Compared with the prior art, the most prominent technical feature of the present invention is that the synthesis technology of urea melting reaction is adopted, the metal is not lost, and the prepared metal composition particles themselves have more developed channels and a larger specific surface area, which themselves are Abundant catalytic hydrogenation active sites can be provided, which is why the catalyst of the present invention has much higher catalytic hydrogenation activity than traditional supported catalysts. Simultaneously, the method of the invention is simple, easy to operate, fast in reaction speed, and suitable for industrialized mass production. The catalyst provided by the present invention can be used for ultra-deep hydrotreating of oil products including light, medium and heavy distillates, and other suitable hydrotreating occasions, such as: hydrodesulfurization, hydrodenitrogenation, hydrogenation Hydrodemetallization, hydrogenation saturation of olefins and aromatics, etc., the applicable process conditions are conventional hydrogenation process conditions. The catalyst can be made into different types of solid particles according to needs, for example, it can be used in hydrogenation processes such as fixed bed, fluidized bed and suspended bed.

Claims (3)

1. the preparation method of a unsupported catalyst, this catalyzer is several metal component precursor and urea to be mixed to be incorporated in react resultant a kind of catalyst particles that self has nano pore and high specific surface area under the molten state.It is characterized in that its metal component can be that one or both metal ingredients among one or both and Mo, the W among Co, the Ni constitute, these metal components can use its metal oxide, salt, metal precursor such as acid; It reacts under molten state, is meant that in temperature of reaction be 100～200 ℃, and the reaction times is to react in 2～10 hours, and its reactant is dispersed in molten state urea the inside; With the metal oxide timing, the mass ratio of the amount of its urea and the total material of metal is 1～5/1; Resulting catalyzer is measured through the BET method, himself has the catalyst particles of nano pore and high specific surface area, and its channel diameter is 3～10nm, and specific surface area is 100～450m ²/ g,

2. the preparation method of a kind of unsupported catalyst according to claim 1 is characterized in that described catalyzer can be a powder type, also can carry out forming processes; Its moulding process is the binding agent of adding 10～30%, and binding agent can be silicon sol, aluminium colloidal sol etc., and its forming method comprises methods such as compressing tablet, balling-up or extrusion.
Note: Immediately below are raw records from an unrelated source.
-- ==== Sys2Proof/Syntax.lean ====
section
/-! DEFINITION. The commands: one constructor for each row of the opcode table, with what it carries. Packets carry the
host port that they arrive on. -/

namespace Sys2Proof

open Machine

/-- A command to the AE-3, or an event at it. -/
inductive Instr where
  /-- A SUBMIT packet, with the SECDED reports that its reads meet (R154, R863). -/
  | submit (port : Nat) (p : Packet) (ecc : List EccEvent)
  /-- A APPEND packet. -/
  | append (port : Nat) (p : Packet)
  /-- A CANCEL packet. -/
  | cancel (port : Nat) (p : Packet)
  /-- A PAUSE packet. -/
  | pause (port : Nat) (p : Packet)
  /-- A RESUME packet. -/
  | resume (port : Nat) (p : Packet)
  /-- A CREDIT packet. -/
  | credit (port : Nat) (p : Packet)
  /-- A PREFIX_PUT packet. -/
  | prefixPut (port : Nat) (p : Packet)
  /-- A PREFIX_DROP packet. -/
  | prefixDrop (port : Nat) (p : Packet)
  /-- A QUERY packet. -/
  | query (port : Nat) (p : Packet)
  /-- A STATS_READ packet. -/
  | statsRead (port : Nat) (p : Packet)
  /-- A PING packet. -/
  | ping (port : Nat) (p : Packet)
  /-- A CFG_READ packet. -/
  | cfgRead (port : Nat) (p : Packet)
  /-- A CFG_WRITE packet. -/
  | cfgWrite (port : Nat) (p : Packet)
  /-- A MODEL_LOAD packet. -/
  | modelLoad (port : Nat) (p : Packet)
  /-- A VARIANT_SET packet with ENABLE 1. -/
  | variantSet (port : Nat) (p : Packet)
  /-- A VARIANT_SET packet with ENABLE 0. -/
  | variantWithdraw (port : Nat) (p : Packet)
  /-- A POOL_ATTACH packet. -/
  | poolAttach (port : Nat) (p : Packet)
  /-- A POOL_DETACH packet. -/
  | poolDetach (port : Nat) (p : Packet)
  /-- A ENGINE_FREEZE packet. -/
  | engineFreeze (port : Nat) (p : Packet)
  /-- A ENGINE_THAW packet. -/
  | engineThaw (port : Nat) (p : Packet)
  /-- A TENANT_SET packet. -/
  | tenantSet (port : Nat) (p : Packet)
  /-- A TENANT_THAW packet. -/
  | tenantThaw (port : Nat) (p : Packet)
  /-- A TENANT_RESET packet. -/
  | tenantReset (port : Nat) (p : Packet)
  /-- A STENCIL_LOAD packet. -/
  | stencilLoad (port : Nat) (p : Packet)
  /-- A STENCIL_DROP packet. -/
  | stencilDrop (port : Nat) (p : Packet)
  /-- A SHARED_HANDLE_GRANT packet of mode 0, or of the undefined mode 3. -/
  | sharedHandleCreate (port : Nat) (p : Packet)
  /-- A SHARED_HANDLE_GRANT packet of mode 1. -/
  | sharedHandleSetGrants (port : Nat) (p : Packet)
  /-- A SHARED_HANDLE_GRANT packet of mode 2. -/
  | sharedHandleDrop (port : Nat) (p : Packet)
  /-- A ENVELOPE_SET packet. -/
  | envelopeSet (port : Nat) (p : Packet)
  /-- A HORN packet. -/
  | horn (port : Nat) (p : Packet)
  /-- A HORN_RELEASE packet. -/
  | hornRelease (port : Nat) (p : Packet)
  /-- A COUNTER_MODE packet. -/
  | counterMode (port : Nat) (p : Packet)
  /-- A TRACE_SET packet. -/
  | traceSet (port : Nat) (p : Packet)
  /-- A TWIN_ATTACH packet. -/
  | twinAttach (port : Nat) (p : Packet)
  /-- A TWIN_DETACH packet. -/
  | twinDetach (port : Nat) (p : Packet)
  /-- A TAKEOVER packet. -/
  | takeover (port : Nat) (p : Packet)
  /-- A packet with a reserved or unassigned opcode (R146). -/
  | reservedOpcode (port opcode : Nat) (p : Packet)
  /-- Beats that frame no packet; `first` tells whether one of them carries HP_RX_FIRST (R93, R709). -/
  | framingDrop (port : Nat) (first : Bool) (beats : Nat)
  /-- The packet open on a port is incomplete after 10 µs; `beats` of it have arrived (R94). -/
  | partialPacketTimeout (port beats : Nat)
  /-- KEY_GRACE of a context ends (R101). -/
  | keyGraceExpiry (ctx : Nat)
  /-- A write of START (R842). -/
  | bootStart
  /-- A write of DRAIN (R844). -/
  | bootDrain
  /-- A write of SHUT (R846). -/
  | bootShut
  /-- A write of LOAD (R840). -/
  | svcKeyLoad
  /-- A write of 1 to STEWARD_THAW (R138). -/
  | stewardThaw
  /-- A write to PEER_MIGRATE: sequence handle and member (R777). -/
  | peerMigrateWrite (seq dest : Nat)
  /-- A capture of SVC_DATA, after a write of SVC_ADDR where one is given (R892). -/
  | svcDataCapture (addr : Option Word)
  /-- An update of SVC_DATA, after a write of SVC_ADDR where one is given (R892). -/
  | svcDataUpdate (addr : Option Word) (data : Word)
  /-- A message at the receiving half of the message gate (R716). -/
  | gateCrossing (g : GateMsg)
  /-- The next message of a context is a reply or notice, and its port takes it (R122, R733). -/
  | replyRelease (ctx : Nat)
  /-- The next message of a context is a ring record, and its port takes it (R547, R550). -/
  | ringRecordSend (ctx : Nat)
  /-- Composition of the next plan of a pool, with the SECDED reports that its reads meet (R368). -/
  | composePlan (pool : Nat) (ecc : List EccEvent)
  /-- Trimming of a pool (R291). -/
  | trim (pool : Nat)
  /-- Delivery of the composed plan of a pool (R37). -/
  | planDeliver (pool : Nat)
  /-- The header store is acknowledged at an engine (R341). -/
  | planHeaderAcked (pool engine : Nat)
  /-- Composition of an interposed plan (R372). -/
  | interposeCompose (pool : Nat)
  /-- A mailbox store is acknowledged at an engine (R376). -/
  | mailboxAcked (pool engine : Nat)
  /-- The YIELD timer of a pool fires (R377). -/
  | yieldTimeout (pool : Nat)
  /-- A DONE record that engine `src` stores at an address (R675). -/
  | completionDone (src addr : Nat) (r : Completion)
  /-- A YIELDED record that engine `src` stores at an address (R675). -/
  | completionYielded (src addr : Nat) (r : Completion)
  /-- A ABORT record that engine `src` stores at an address (R675). -/
  | completionAbort (src addr : Nat) (r : Completion)
  /-- An engine's completion timer fires (R679). -/
  | completionTimeout (engine : Nat)
  /-- Commit of the executing step of a pool (R36). -/
  | stepCommit (pool : Nat)
  /-- Tear-down of a failed step of a pool (R369). -/
  | stepFail (pool : Nat)
  /-- A router-candidate part (R397). -/
  | routerPart (src addr : Nat) (r : RouterPart)
  /-- The return header store of a pool's set, by its place in the order of arrival, is acknowledged at an engine (R417). -/
  | routeReturnAcked (pool set engine : Nat)
  /-- A sketch part or embed record, with the SECDED reports that the reads meet (R432). -/
  | sketchPart (src addr : Nat) (r : SketchPart) (ecc : List EccEvent)
  /-- A draft list, with the bytes of its record as they lie in the ring (R507, R511). -/
  | draftList (src addr : Nat) (bytes : List Byte)
  /-- The retained logits of a shard arrive (R457). -/
  | deepFetchData (seq index shard : Nat) (bs : List Byte)
  /-- The append group of a sequence (R263). -/
  | appendGroup (seq : Nat)
  /-- An energy report, with the 32 bytes of its record (R639, R640). -/
  | energyReport (src addr : Nat) (bytes : List Byte)
  /-- ENERGY_WAIT of the oldest unclosed step of a pool ends (R641). -/
  | energyWaitExpiry (pool : Nat)
  /-- A keep-list (R602). -/
  | keepList (src addr : Nat) (r : KeepList)
  /-- The keep-list of the sequence in a slot is missing (R603). -/
  | keepListTimeout (slot : Nat)
  /-- A reduction of `width` bytes (R683). -/
  | reduction (src addr width value : Nat)
  /-- A remote atomic with its ASEQ (R688). -/
  | atomicRequest (src aseq addr : Nat) (op : AtomicOp)
  /-- A load of the aperture (R662). -/
  | apertureLoad (src : Nat)
  /-- An inbound request is incomplete after 10 µs (R663). -/
  | fabricPartialTimeout
  /-- A store to an engine goes unacknowledged for ACK_TIMEOUT (R660). -/
  | storeAckTimeout (engine : Nat)
  /-- An outstanding load, by its number, goes unanswered for ACK_TIMEOUT (R661). -/
  | loadRetry (load : Nat)
  /-- An engine's answer to an atomic of the AE-3 (R691). -/
  | atomicReply (engine aseq : Nat) (status : AtomicStatus) (value : Nat)
  /-- The answer to an atomic of the AE-3 is missing (R691). -/
  | atomicRetry (engine : Nat)
  /-- The descriptor of the POOL_ATTACH being acted on has been fetched (R204). -/
  | descriptorFetchDone (f : Fetch)
  /-- The image of the load being acted on has been fetched, with the model image that its bytes decode to (R196). -/
  | imageFetchDone (f : Fetch) (img : Option ImageIn)
  /-- The pages of a park copy have been read and its last extent is written (R298). -/
  | parkCopyDone (slot : Nat) (pages : List Byte)
  /-- A copy that waits for extents is tried again (R617). -/
  | parkCopyRetry (slot : Nat)
  /-- The last restore store is acknowledged (R598). -/
  | restoreDone (slot : Nat)
  /-- The last extent of a placement of a prefix handle is acknowledged (R313). -/
  | placementDone (pool handle : Nat)
  /-- The pages of a new prefix handle have been read and its park-tier copy is written (R312). -/
  | handleCopyDone (handle : Nat) (pages : List Byte)
  /-- A block returns on a memory port with its CRC word (R706). -/
  | memReadReturn (port addr : Nat) (data : List Byte) (crc : Word)
  /-- A memory port retrains (R700). -/
  | memRetrain (port : Nat) (ok : Bool) (rate : Nat)
  /-- A memory port refreshes and reads its refresh-rate status (R701). -/
  | memRefresh (port rate : Nat)
  /-- A PHY-initiated update or PHY master request (R694). -/
  | dfiPhyRequest (port : Nat)
  /-- A deadline timer fires (R574). -/
  | deadlineExpiry (slot : Nat)
  /-- A stall timer fires (R545). -/
  | stallExpiry (slot : Nat)
  /-- A park TTL elapses (R259). -/
  | parkTtlExpiry (slot : Nat)
  /-- A prefix handle expires (R317). -/
  | handleExpiry (handle : Nat)
  /-- A pending partition request meets an empty partition (R497). -/
  | maskPartitionApply (part : Nat)
  /-- The 16 replica-path readings (R52). -/
  | speedRecompute (readings : List Nat)
  /-- 100 µs without an underrun (R55). -/
  | underrunHoldClear
  /-- The 12 junction sensors (R902). -/
  | thermUpdate (codes : List Nat)
  /-- A side loses TREF, or finds it off frequency; `estimate` edges are estimated since the last valid edge (R78, R79). -/
  | delayLineEnter (fabric freq : Bool) (estimate : Nat)
  /-- A side has seen 10 µs of valid TREF edges (R81). -/
  | delayLineLeave (fabric : Bool)
  /-- The heartbeat interval (R729). -/
  | heartbeatSend
  /-- A HEARTBEAT on the pairing link with its FCRC (R750). -/
  | heartbeatRx (ackseq : Nat) (fcrc : Word) (h : Heartbeat)
  /-- A COMMAND frame (R731). -/
  | twinCommandFrame (f : FrameIn) (port opcode : Nat) (p : Packet)
  /-- A DECISION frame (R734). -/
  | twinDecisionFrame (f : FrameIn) (d : Decision)
  /-- A BULK frame (R744). -/
  | twinBulkFrame (f : FrameIn) (d : Decision)
  /-- A PARK_DATA frame (R742). -/
  | twinParkDataFrame (f : FrameIn) (n off : Nat) (bytes : List Byte) (handle : Bool)
  /-- The last BULK or PARK_DATA frame is acknowledged (R744). -/
  | twinAttachDone
  /-- 20 µs without progress of ACKSEQ on a link (R728). -/
  | frameResend (link : Nat)
  /-- HB_LOSS without a valid frame at an ACTIVE (R749). -/
  | twinLossActive
  /-- 2 × HB_LOSS without a valid frame at a SHADOW (R751). -/
  | twinLossShadow
  /-- Every pool is fenced (R752). -/
  | takeoverDone
  /-- TAKEOVER_GRACE ends (R756). -/
  | takeoverGraceExpiry
  /-- The HELLO interval (R761). -/
  | helloSend
  /-- A HELLO on a peer link, 1 to 3, with its FCRC (R762). -/
  | helloRx (link ackseq : Nat) (fcrc : Word) (h : Heartbeat)
  /-- PEER_LOSS without a valid frame on a peer link (R762). -/
  | peerLinkLoss (link : Nat)
  /-- A FORWARD (R771). -/
  | peerForward (f : FrameIn) (src dest num port : Nat) (p : Packet) (budget : Nat)
  /-- An ANSWER (R774). -/
  | peerAnswer (f : FrameIn) (src dest num : Nat) (r : Reply)
  /-- A FORWARD goes unanswered for 50 µs (R773). -/
  | forwardRetry (dest num : Nat)
  /-- A FORWARD goes unanswered for 2 × PEER_LOSS (R776). -/
  | forwardLost (dest num : Nat)
  /-- A forwarding member is undeliverable (R776). -/
  | forwardPathLost (pos : Nat)
  /-- A RELAY of a ring record, or the acknowledgement of one (R775). -/
  | peerRelay (f : FrameIn) (src dest num : Nat) (r : Option RingRec)
  /-- The rebalancing interval (R767). -/
  | quotaRebalance
  /-- A QUOTA message (R768). -/
  | quotaMessage (f : FrameIn) (src dest : Nat) (m : QuotaMsg)
  /-- A message of a migration: data, an answer to data, or the bytes that a restore reads (R777 to R779). -/
  | migDataFrame (f : FrameIn) (src dest : Nat) (m : PeerMsg)
  /-- A migration's destination is undeliverable (R780). -/
  | migrationDestLost (pos : Nat)
  /-- A rising edge on HORN_TRIG (R819). -/
  | hornTrig
  /-- A horn marker on a link (R820). -/
  | hornLinkMarker (f : FrameIn) (cut : Nat) (hold : Bool)
  /-- Every marker has arrived; the messages that the channels held (R818, R826). -/
  | hornCutDone (chans : List CutChan)
  /-- The export interval (R806). -/
  | counterExport
  /-- The observation interval (R808). -/
  | obsBudgetInterval
  /-- The host side's reset is taken (R839). -/
  | resetHs
  /-- The fabric side's reset is taken (R838). -/
  | resetFs
  /-- RST_HS_N is released (R835). -/
  | resetHsRelease
  /-- RST_FS_N is released, and the straps are read (R834, R759). -/
  | resetFsRelease (grpPos pairSide : Nat)
  /-- The host-side self-test ends (R835). -/
  | hsSelfTestDone (ok : Bool)
  /-- The fabric-side self-test ends, with the store that failed (R835). -/
  | selfTestDone (failStore : Option Nat)
  /-- Calibration ends with the 16 readings (R836). -/
  | calibrateDone (readings : List Nat)
  /-- Training ends: the capacity that each port reads, in GiB, or none where it failed (R699). -/
  | trainDone (results : List (Option Nat))
  /-- The fixed regions are cleared (R834). -/
  | clearDone
  /-- A TREF edge passes a side's glitch filter (R72). -/
  | trefEdge (fabric : Bool)
  /-- A body store into a record ring (R672). -/
  | ringBodyStore (src addr : Nat) (bytes : List Byte)
  /-- A keep-request store is acknowledged at an engine (R603). -/
  | keepRequestAcked (engine : Nat)
  /-- A deep-fetch load goes unanswered for the engine's COMPLETION_TIMEOUT (R461). -/
  | deepFetchTimeout (seq index shard : Nat)
  /-- A peer message for another addressee (R763). -/
  | peerMessageTransit (f : FrameIn) (src dest : Nat) (m : PeerMsg)
  /-- A restore's read of migrated extents (R778). -/
  | migratedExtentRead (f : FrameIn) (src dest seq : Nat)
  /-- The return of migrated extents (R778). -/
  | migratedExtentsReturn (f : FrameIn) (src dest seq : Nat)
deriving DecidableEq, Repr

end Sys2Proof
end

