-- ==== Sys2Proof/Machine/Ops.lean ====
section
/-! DEFINITION. The named operations that the meanings share: the parts of a command in progress, time, configuration
words, request-table entries, counters, events, faults, freezes, notices and replies. -/

namespace Sys2Proof.Machine

namespace Work

/-! Parts. -/

/-- The fabric side. -/
def fs (w : Work) : FabricSide := w.m.fs
/-- The host side. -/
def hs (w : Work) : HostSide := w.m.hs
/-- Change the fabric side. -/
def modFs (w : Work) (f : FabricSide → FabricSide) : Work := { w with m := { w.m with fs := f w.m.fs } }
/-- Change the host side. -/
def modHs (w : Work) (f : HostSide → HostSide) : Work := { w with m := { w.m with hs := f w.m.hs } }
/-- Append an effect. -/
def eff (w : Work) (e : Fx) : Work := { w with fx := e :: w.fx }
/-- Add `n` to a counter (R783). -/
def count (w : Work) (off : Nat) (n : Nat := 1) : Work := if n = 0 then w else w.eff (.count off n)
/-- Log an event (R812). -/
def event (w : Work) (ring code : Nat) (always : Bool) (a0 a1 : Nat) : Work := w.eff (.event ring code always a0 a1)
/-- Apply `f` for each element of a list, in order. -/
def each {α : Type} (w : Work) (l : List α) (f : Work → α → Work) : Work := l.foldl f w
/-- Apply `f` where `c` holds. -/
def whenDo (w : Work) (c : Bool) (f : Work → Work) : Work := if c then f w else w

/-! Time (R72 to R88). -/

/-- LCL_ELAPSED_FS. -/
def now (w : Work) : Nat := w.clk.fs.toNat
/-- LCL_ELAPSED_HS. -/
def hsNow (w : Work) : Nat := w.clk.hs.toNat

end Work

/-- The value of an RW word (R21): as last written, else its default. -/
def FabricSide.reg (f : FabricSide) (isM : Bool) (off : Nat) : Nat :=
  match f.cfg.get? off with
  | some v => v.toNat
  | none => match rwWord isM off with | some r => r.dflt | none => 0

namespace Work

/-- The value of an RW word as last written: what a read of configuration space finds (R21). -/
def raw (w : Work) (off : Nat) : Nat := w.fs.reg w.idn.isM off
/-- The value of an RW word in force: while the reply to a write of a word of R44 is unreleased, the one that it had
before the oldest such write. -/
def reg (w : Work) (off : Nat) : Nat :=
  match w.fs.latches.findSome? fun l => match l.held with | .word o v => if o = off then some v else none | _ => none with
  | some v => v
  | none => w.raw off
/-- The private-expert ranges of a variant in force (R386). -/
def rangesOf (w : Work) (m v : Nat) (r : List (Nat × Nat × Nat)) : List (Nat × Nat × Nat) :=
  (w.fs.latches.findSome? fun l => match l.held with | .ranges a b o => if a = m ∧ b = v then some o else none | _ => none).getD r
/-- DIGEST_EN, OPCOUNT_EN, LAYER and OPERATOR in force (R810). -/
def traceNow (w : Work) : Bool × Bool × Nat × Nat :=
  (w.fs.latches.findSome? fun l => match l.held with | .trace d o a b => some (d, o, a, b) | _ => none).getD
    (w.fs.obu.digestEn, w.fs.obu.opcountEn, w.fs.obu.layer, w.fs.obu.operator)
/-- A setting stays in force until the reply to packet `c` is released (R44). -/
def latch (w : Work) (c : Word) (s : Setting) : Work :=
  w.modFs fun f => { f with latches := f.latches ++ [{ cseq := c, held := s }] }
/-- The reply to packet `c` is released: what it wrote is in force (R44). -/
def unlatch (w : Work) (c : Word) : Work := w.modFs fun f => { f with latches := f.latches.filter (·.cseq ≠ c) }
/-- The value of a 64-bit RW field. -/
def reg64 (w : Work) (off : Nat) : Nat := w.reg off + w.reg (off + 4) * 2 ^ 32
/-- Set an RW word, keeping the list of words canonical. -/
def setReg (w : Work) (off v : Nat) : Work :=
  let dflt := match rwWord w.idn.isM off with | some r => r.dflt | none => 0
  w.modFs fun f => { f with cfg := if v = dflt then f.cfg.erase off else f.cfg.set off (BitVec.ofNat 32 v) }

/-- TREF_KHZ (R77). -/
def khz (w : Work) : Nat := w.reg rTimeCfg
/-- A count difference as hns, truncated (R75, R26). -/
def hnsDown (w : Work) (n : Nat) : Nat := n * 10000 / w.khz
/-- A count difference as hns, rounded up (R75). -/
def hnsUp (w : Work) (n : Nat) : Nat := ceilDiv (n * 10000) w.khz
/-- A duration as a count difference: the first at which that time has passed (R86). -/
def edges (w : Work) (t : Nat) : Nat := ceilDiv (t * w.khz) 10000
/-- Whether a timer of `t` hns that runs from count `start` has fired by count `at_`: of the counts in between, those of
the delay-line times `l` count for 0.85 each, so that a timer that runs wholly over estimated time waits for T / 0.85 and
none fires before T of true time (R86, R87). -/
def firedAt (w : Work) (l : List (Nat × Nat)) (start at_ t : Nat) : Bool :=
  t * w.khz * 100 ≤ (100 * (at_ - start) - 15 * estimated l start at_) * 10000
/-- A fabric-side timer has fired. -/
def fired (w : Work) (start t : Nat) : Bool := w.firedAt w.clk.fsTimes start w.now t
/-- A host-side timer has fired. -/
def hsFired (w : Work) (start t : Nat) : Bool := w.firedAt w.clk.hsTimes start w.hsNow t
/-- A fabric-side timer has fired before something that it guards arrives: the edge that brought the counter to the firing
value came first, so that the arrival has lost, whether the expiry's own command has come or not (R88). -/
def lapsed (w : Work) (start t : Nat) : Bool := start < w.now && w.fired start t
/-- A timer that was set at count `from_` to fire at count `target` has fired, the longer wait of R87 included. -/
def reached (w : Work) (from_ target : Nat) : Bool :=
  100 * target + 15 * estimated w.clk.fsTimes from_ w.now ≤ 100 * w.now

/-! Counters as a command sees them. -/

/-- The value of a counter at this point of the command: stored, with the command's own additions so far. -/
def ctrNow (w : Work) (off : Nat) : Nat :=
  let stored := (w.obs.ctr.getD off 0).toNat
  if w.obs.frozenAt.isSome ∧ off ≠ cObuFrozenHns then stored
  else
    let live := if off = cObuFrozenHns then
        (match w.obs.frozenAt with | some t => w.hnsDown (w.now - t) | none => 0) else 0
    Nat.min (2 ^ 64 - 1) (w.fx.foldr (fun e v =>
      match e with
      | .count o n => if o = off then v + n else v
      | .clear o => if o = off then 0 else v
      | .spoilCtr o => if o = off then 2 ^ 64 - 1 else v
      | .setCtr o n => if o = off then n.toNat else v
      | _ => v) (stored + live))

/-- The SAT flag of a counter at this point of the command (R794). -/
def satNow (w : Work) (off : Nat) : Bool :=
  w.obs.sat.has off || w.fx.any fun e => match e with | .spoilCtr o | .markSat o => o = off | _ => false

/-! Entries and sequences. -/

/-- The entry of a slot. -/
def entry (w : Work) (s : Nat) : RqtEntry := w.fs.rqt.getD s {}
/-- The state kept beside the entry of a slot. -/
def seq (w : Work) (s : Nat) : Seq := w.fs.seqs.getD s {}
/-- The entry of a slot as the plans that name its sequence see it: those composed before a re-route run as they would without
it (R571). -/
def asNamed (w : Work) (s : Nat) : RqtEntry :=
  if (w.seq s).unbind then { w.entry s with model := (w.seq s).wasModel } else w.entry s
/-- Write an entry (R227). -/
def setEntry (w : Work) (s : Nat) (e : RqtEntry) : Work := w.modFs fun f => { f with rqt := f.rqt.set s e }
/-- Write a sequence's state. -/
def setSeq (w : Work) (s : Nat) (x : Seq) : Work := w.modFs fun f => { f with seqs := f.seqs.set s x }
/-- Change an entry. -/
def modEntry (w : Work) (s : Nat) (g : RqtEntry → RqtEntry) : Work := w.setEntry s (g (w.entry s))
/-- Change a sequence's state. -/
def modSeq (w : Work) (s : Nat) (g : Seq → Seq) : Work := w.setSeq s (g (w.seq s))

end Work

/-- The sequence handle of a slot's present issue: slot [17:0], generation [31:18]. -/
def seqHandle (s : Nat) (e : RqtEntry) : Nat := s + e.gen * 2 ^ 18

/-- The slot field of a sequence handle. -/
def handleSlot (h : Nat) : Nat := h % 2 ^ 18
/-- The generation field of a sequence handle. -/
def handleGen (h : Nat) : Nat := h / 2 ^ 18 % 2 ^ 14

namespace Work

/-- The listed slots whose entries satisfy `p`, ascending. -/
def slotsWhere (w : Work) (p : Nat → RqtEntry → Bool) : List Nat := (w.fs.rqt.filterV p).map (·.1)
/-- The pool, where it exists. -/
def pool? (w : Work) (p : Nat) : Option Pool := w.fs.pools.get? p
/-- Change a pool that exists. -/
def modPool (w : Work) (p : Nat) (g : Pool → Pool) : Work := w.modFs fun f => { f with pools := f.pools.mod p g }
/-- The engine, where it is attached. -/
def engine? (w : Work) (e : Nat) : Option Engine := w.fs.engines.get? e
/-- Change an attached engine. -/
def modEngine (w : Work) (e : Nat) (g : Engine → Engine) : Work := w.modFs fun f => { f with engines := f.engines.mod e g }
/-- The attached engines of a pool, ascending, with those leaving it. -/
def poolEngines (w : Work) (p : Nat) : List (Nat × Engine) := w.fs.engines.filter fun (_, e) => e.pool = p
/-- The engines of a pool that further plans include: attached, not frozen, not leaving. -/
def liveEngines (w : Work) (p : Nat) : List (Nat × Engine) :=
  (w.poolEngines p).filter fun (_, e) => !e.frozen && !e.leaving
/-- The fabric-side state of a context. -/
def fctx (w : Work) (c : Nat) : FsCtx := w.fs.ctxs.getD c {}
/-- Change the fabric-side state of a context. -/
def modFctx (w : Work) (c : Nat) (g : FsCtx → FsCtx) : Work := w.modFs fun f => { f with ctxs := f.ctxs.modD c {} g }
/-- The slots whose count tables are staged for a pool, those of joiners included (R448, R471). -/
def stagedOn (w : Work) (p : Nat) : List Nat :=
  (w.fs.seqs.filter fun (s, x) => x.staged.isSome &&
    if (w.entry s).fl.bound then (w.entry s).pool = p else x.assigned = some p).map (·.1)
end Work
3. the preparation method of a kind of unsupported catalyst according to claim 1 is characterized in that catalyzer can carry out calcination process, and its maturing temperature is that 200～500 ℃, time are 2～8 hours; When catalyzer is used for hydrogenation, can also carry out prevulcanized and handle, its curing temperature is 200～450 ℃, and curing time is 8～48 hours, and hydrogen to oil volume ratio is 100～500.